Start of DATA FOR REVIEW

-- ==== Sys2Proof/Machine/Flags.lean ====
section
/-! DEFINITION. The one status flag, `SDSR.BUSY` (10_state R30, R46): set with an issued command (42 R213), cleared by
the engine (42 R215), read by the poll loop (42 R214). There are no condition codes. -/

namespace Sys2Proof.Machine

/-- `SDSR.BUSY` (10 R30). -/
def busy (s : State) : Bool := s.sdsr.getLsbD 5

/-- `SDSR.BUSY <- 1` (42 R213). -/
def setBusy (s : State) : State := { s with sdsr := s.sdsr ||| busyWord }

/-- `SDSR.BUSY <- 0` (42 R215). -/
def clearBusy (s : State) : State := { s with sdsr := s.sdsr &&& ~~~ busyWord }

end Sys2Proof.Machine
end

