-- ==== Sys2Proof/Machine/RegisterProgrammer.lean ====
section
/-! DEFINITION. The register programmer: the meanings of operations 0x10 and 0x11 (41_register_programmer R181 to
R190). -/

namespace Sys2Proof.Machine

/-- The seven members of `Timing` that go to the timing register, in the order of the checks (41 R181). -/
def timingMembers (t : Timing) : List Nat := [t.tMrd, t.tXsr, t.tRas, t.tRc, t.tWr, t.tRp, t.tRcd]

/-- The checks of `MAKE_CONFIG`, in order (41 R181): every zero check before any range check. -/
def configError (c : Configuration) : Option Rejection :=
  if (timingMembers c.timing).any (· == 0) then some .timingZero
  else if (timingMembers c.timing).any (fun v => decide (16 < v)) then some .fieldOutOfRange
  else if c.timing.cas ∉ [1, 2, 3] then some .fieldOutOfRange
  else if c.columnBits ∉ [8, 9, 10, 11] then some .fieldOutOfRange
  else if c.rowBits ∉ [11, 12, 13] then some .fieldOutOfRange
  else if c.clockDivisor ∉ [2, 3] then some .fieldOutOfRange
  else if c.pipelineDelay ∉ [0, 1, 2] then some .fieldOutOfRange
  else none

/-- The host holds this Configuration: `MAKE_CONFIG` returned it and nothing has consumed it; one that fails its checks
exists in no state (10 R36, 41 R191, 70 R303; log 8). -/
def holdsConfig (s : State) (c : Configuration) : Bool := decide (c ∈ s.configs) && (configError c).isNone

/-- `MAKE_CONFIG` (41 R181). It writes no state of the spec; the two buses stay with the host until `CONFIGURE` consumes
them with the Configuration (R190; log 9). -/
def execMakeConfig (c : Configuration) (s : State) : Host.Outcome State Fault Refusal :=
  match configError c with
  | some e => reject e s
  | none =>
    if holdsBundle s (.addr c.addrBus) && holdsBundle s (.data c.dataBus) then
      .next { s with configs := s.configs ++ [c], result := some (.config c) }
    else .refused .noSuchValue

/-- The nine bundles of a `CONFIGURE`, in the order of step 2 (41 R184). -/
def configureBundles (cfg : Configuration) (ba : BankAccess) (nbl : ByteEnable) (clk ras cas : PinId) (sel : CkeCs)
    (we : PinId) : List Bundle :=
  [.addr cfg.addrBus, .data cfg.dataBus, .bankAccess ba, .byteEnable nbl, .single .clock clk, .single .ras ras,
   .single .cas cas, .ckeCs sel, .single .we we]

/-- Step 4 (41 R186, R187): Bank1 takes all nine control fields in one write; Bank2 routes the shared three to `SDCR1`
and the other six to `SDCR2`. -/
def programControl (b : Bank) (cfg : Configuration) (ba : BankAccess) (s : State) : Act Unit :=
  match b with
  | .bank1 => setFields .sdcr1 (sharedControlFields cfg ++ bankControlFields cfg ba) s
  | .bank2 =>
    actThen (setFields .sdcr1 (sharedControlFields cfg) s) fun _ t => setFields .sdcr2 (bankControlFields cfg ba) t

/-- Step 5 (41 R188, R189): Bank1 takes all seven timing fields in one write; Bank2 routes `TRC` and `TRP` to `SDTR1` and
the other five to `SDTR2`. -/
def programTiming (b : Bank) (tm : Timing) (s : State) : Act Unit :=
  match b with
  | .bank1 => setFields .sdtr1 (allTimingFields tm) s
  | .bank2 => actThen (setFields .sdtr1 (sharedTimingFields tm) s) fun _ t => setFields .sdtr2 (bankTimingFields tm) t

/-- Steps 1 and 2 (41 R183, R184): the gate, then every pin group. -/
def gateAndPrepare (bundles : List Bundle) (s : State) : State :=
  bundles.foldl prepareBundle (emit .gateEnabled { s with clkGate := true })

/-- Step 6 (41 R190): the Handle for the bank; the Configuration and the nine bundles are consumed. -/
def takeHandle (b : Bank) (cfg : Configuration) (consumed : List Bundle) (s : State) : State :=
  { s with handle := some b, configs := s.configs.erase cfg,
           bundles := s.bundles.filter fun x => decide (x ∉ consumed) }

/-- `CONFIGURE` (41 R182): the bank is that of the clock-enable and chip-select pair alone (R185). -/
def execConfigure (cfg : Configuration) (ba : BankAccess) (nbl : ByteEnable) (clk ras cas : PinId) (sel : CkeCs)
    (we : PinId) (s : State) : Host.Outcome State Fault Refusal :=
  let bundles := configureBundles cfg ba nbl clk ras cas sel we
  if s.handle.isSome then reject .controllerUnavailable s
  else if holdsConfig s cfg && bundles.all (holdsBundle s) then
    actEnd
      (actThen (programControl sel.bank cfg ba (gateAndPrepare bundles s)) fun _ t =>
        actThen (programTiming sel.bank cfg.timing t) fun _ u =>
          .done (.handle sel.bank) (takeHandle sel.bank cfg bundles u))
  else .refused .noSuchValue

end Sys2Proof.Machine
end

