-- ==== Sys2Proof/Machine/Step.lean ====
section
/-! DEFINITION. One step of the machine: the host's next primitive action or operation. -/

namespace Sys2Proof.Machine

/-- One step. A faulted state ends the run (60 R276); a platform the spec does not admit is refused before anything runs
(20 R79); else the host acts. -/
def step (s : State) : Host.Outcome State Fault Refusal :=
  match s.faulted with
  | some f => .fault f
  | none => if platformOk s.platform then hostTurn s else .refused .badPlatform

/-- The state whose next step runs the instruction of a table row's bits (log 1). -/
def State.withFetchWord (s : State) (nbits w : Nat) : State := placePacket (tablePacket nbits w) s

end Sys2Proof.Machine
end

End of DATA FOR REVIEW
Start of DATA FOR REVIEW

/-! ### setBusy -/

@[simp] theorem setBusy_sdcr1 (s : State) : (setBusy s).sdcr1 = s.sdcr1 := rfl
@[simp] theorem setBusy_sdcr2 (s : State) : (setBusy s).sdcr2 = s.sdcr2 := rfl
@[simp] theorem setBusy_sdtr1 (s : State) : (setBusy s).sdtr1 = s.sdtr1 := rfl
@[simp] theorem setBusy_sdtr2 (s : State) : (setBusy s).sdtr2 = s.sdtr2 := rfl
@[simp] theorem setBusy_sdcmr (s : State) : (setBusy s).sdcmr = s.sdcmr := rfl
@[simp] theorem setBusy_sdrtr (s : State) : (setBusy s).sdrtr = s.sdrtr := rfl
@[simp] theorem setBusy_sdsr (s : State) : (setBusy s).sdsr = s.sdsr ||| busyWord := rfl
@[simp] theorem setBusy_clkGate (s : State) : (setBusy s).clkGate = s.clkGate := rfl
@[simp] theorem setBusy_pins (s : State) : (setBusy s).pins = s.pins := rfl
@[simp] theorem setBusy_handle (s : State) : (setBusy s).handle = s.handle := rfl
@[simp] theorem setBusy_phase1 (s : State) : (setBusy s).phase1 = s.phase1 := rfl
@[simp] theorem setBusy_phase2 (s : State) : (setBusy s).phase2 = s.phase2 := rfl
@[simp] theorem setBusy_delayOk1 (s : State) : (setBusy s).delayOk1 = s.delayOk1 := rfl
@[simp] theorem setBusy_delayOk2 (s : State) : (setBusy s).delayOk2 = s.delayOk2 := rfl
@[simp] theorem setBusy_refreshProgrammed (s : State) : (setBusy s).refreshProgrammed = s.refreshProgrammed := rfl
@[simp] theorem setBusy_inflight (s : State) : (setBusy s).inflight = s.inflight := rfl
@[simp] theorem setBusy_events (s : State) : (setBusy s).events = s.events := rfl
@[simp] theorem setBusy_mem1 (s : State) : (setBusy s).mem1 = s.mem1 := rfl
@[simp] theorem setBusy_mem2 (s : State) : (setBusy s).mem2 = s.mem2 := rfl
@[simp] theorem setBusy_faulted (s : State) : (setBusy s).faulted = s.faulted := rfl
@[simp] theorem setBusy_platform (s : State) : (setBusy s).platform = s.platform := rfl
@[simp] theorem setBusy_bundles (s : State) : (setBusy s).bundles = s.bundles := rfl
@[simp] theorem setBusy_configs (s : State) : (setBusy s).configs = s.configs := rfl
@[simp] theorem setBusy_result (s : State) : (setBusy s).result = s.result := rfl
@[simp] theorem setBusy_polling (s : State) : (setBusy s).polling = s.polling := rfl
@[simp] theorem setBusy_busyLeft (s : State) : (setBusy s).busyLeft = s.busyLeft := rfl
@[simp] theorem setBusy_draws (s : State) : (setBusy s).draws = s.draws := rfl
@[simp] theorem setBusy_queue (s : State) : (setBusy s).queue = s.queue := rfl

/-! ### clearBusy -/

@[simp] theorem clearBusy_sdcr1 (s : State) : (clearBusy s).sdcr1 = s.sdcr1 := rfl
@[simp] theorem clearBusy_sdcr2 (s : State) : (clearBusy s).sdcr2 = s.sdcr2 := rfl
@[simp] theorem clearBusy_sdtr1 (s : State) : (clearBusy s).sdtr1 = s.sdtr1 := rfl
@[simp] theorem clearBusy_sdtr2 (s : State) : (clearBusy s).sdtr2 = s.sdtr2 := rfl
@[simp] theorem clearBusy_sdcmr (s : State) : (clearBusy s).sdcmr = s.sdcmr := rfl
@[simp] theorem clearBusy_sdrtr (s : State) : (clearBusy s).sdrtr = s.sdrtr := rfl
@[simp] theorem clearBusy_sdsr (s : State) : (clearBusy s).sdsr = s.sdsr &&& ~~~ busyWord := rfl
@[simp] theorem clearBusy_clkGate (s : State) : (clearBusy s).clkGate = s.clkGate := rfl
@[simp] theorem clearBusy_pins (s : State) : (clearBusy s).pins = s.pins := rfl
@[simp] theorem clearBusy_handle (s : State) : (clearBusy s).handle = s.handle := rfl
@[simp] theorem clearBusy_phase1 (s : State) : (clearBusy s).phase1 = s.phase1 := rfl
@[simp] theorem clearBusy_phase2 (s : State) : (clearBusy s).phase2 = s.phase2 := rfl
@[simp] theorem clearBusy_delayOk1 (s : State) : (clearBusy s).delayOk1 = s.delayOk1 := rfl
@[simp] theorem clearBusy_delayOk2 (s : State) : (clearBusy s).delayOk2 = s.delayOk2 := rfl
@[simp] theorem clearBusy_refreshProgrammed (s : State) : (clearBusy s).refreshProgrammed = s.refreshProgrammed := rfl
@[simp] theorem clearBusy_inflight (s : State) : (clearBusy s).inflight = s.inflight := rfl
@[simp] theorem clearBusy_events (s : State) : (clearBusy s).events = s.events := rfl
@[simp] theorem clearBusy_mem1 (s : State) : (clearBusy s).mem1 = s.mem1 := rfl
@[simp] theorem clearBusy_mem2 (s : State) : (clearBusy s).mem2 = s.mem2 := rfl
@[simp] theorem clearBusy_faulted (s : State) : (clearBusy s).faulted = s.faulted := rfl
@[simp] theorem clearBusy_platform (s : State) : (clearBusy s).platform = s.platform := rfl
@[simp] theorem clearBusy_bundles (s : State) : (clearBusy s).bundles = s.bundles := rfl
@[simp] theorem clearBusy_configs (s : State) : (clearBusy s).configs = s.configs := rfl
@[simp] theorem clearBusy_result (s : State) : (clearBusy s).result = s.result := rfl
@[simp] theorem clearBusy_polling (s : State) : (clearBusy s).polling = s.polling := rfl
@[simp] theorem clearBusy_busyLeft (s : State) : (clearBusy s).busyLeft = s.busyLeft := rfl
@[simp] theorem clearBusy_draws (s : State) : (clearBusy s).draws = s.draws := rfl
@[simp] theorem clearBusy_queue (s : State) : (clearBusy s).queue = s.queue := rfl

End of DATA FOR REVIEW
Start of DATA FOR REVIEW

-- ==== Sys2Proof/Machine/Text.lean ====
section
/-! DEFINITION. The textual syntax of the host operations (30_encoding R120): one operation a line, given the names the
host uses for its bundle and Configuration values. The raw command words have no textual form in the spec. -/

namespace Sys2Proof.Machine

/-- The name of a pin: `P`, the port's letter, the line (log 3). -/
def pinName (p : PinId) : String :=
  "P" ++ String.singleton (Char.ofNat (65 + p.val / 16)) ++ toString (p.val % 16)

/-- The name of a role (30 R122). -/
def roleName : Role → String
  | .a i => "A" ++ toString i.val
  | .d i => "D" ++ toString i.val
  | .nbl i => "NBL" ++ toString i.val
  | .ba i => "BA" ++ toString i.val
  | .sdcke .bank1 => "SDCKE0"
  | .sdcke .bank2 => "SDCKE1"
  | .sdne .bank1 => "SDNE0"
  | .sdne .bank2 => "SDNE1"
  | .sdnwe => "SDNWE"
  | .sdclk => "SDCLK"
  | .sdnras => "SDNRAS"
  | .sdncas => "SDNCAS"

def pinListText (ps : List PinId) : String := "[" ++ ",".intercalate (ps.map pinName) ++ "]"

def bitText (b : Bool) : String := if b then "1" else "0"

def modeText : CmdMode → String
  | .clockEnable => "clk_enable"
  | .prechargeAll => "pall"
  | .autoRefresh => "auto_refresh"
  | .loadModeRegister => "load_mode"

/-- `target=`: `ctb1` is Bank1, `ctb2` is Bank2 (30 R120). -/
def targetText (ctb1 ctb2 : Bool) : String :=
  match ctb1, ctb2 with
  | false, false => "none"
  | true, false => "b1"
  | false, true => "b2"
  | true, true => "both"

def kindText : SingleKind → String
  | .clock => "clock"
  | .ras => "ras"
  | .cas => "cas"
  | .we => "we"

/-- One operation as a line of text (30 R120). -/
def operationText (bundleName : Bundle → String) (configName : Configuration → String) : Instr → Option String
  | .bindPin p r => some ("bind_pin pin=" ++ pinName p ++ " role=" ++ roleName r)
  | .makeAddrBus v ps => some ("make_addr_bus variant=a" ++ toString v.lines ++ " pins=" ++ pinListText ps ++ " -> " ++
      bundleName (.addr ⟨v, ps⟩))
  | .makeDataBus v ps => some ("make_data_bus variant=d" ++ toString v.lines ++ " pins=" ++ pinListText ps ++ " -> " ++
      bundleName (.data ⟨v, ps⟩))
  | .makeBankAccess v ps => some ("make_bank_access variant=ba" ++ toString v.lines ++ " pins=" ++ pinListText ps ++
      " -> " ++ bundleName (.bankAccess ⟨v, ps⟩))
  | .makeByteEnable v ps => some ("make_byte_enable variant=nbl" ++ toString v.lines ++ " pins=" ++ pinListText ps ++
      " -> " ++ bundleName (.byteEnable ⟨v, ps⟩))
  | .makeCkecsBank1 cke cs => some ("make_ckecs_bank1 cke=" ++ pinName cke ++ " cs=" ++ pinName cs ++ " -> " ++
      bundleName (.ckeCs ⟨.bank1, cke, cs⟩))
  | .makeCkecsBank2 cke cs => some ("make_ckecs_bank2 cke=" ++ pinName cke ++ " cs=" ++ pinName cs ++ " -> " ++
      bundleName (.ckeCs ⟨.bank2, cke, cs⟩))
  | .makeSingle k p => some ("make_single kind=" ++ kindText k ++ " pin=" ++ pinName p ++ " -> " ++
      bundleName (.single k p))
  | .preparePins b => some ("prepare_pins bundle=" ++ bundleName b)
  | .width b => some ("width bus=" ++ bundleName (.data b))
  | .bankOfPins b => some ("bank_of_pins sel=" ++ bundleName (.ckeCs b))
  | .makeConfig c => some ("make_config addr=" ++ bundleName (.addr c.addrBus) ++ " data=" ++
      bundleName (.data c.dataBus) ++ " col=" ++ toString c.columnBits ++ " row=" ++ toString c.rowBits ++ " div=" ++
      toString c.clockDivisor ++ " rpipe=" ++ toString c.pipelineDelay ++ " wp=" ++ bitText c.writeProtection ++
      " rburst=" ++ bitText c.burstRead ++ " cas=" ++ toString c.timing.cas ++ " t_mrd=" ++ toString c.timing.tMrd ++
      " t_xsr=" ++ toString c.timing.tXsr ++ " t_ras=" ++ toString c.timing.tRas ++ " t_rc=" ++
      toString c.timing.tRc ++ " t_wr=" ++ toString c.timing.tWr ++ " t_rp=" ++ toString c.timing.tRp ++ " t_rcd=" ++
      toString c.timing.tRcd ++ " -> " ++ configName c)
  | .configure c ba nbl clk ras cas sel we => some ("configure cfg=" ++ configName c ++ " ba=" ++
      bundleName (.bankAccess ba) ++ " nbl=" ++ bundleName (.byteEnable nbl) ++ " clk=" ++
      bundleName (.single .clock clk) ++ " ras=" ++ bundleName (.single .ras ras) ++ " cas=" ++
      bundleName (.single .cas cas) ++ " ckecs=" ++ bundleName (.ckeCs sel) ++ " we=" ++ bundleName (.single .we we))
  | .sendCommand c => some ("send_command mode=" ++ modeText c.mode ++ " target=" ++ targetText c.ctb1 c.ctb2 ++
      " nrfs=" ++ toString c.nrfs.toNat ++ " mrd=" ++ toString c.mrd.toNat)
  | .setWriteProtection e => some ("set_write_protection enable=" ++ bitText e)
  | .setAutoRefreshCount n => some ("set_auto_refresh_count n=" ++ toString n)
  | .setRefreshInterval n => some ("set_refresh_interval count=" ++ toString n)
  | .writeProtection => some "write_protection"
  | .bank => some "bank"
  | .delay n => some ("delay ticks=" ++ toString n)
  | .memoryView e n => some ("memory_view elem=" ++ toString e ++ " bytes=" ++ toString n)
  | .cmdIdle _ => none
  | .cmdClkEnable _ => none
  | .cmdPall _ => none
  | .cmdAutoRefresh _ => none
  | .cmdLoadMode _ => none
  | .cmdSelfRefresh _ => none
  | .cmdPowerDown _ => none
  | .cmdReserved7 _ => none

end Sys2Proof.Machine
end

End of DATA FOR REVIEW

* **EXERCISE INSTRUCTIONS**:
Reproduce only the lines above spanning from the line containing "-- ==== Sys2Proof/Machine/Flags.lean" through the line containing "else if c.timing.cas", word for word.

* **OUTPUT BELOW**:
-- ==== Sys2Proof/Machine/Flags.lean ====
section
/-! DEFINITION. The one status flag, `SDSR.BUSY` (10_state R30, R46): set with an issued command (42 R213), cleared by
the engine (42 R215), read by the poll loop (42 R214). There are no condition codes. -/

namespace Sys2Proof.Machine

/-- `SDSR.BUSY` (10 R30). -/
def busy (s : State) : Bool := s.sdsr.getLsbD 5

/-- `SDSR.BUSY <- 1` (42 R213). -/
def setBusy (s : State) : State := { s with sdsr := s.sdsr ||| busyWord }

/-- `SDSR.BUSY <- 0` (42 R215). -/
def clearBusy (s : State) : State := { s with sdsr := s.sdsr &&& ~~~ busyWord }

end Sys2Proof.Machine
end

-- ==== Sys2Proof/Machine/RegisterProgrammer.lean ====
section
/-! DEFINITION. The register programmer: the meanings of operations 0x10 and 0x11 (41_register_programmer R181 to
R190). -/

namespace Sys2Proof.Machine

/-- The seven members of `Timing` that go to the timing register, in the order of the checks (41 R181). -/
def timingMembers (t : Timing) : List Nat := [t.tMrd, t.tXsr, t.tRas, t.tRc, t.tWr, t.tRp, t.tRcd]

/-- The checks of `MAKE_CONFIG`, in order (41 R181): every zero check before any range check. -/
def configError (c : Configuration) : Option Rejection :=
  if (timingMembers c.timing).any (· == 0) then some .timingZero
  else if (timingMembers c.timing).any (fun v => decide (16 < v)) then some .fieldOutOfRange
  else if c.timing.cas ∉ [1, 2, 3] then some .fieldOutOfRange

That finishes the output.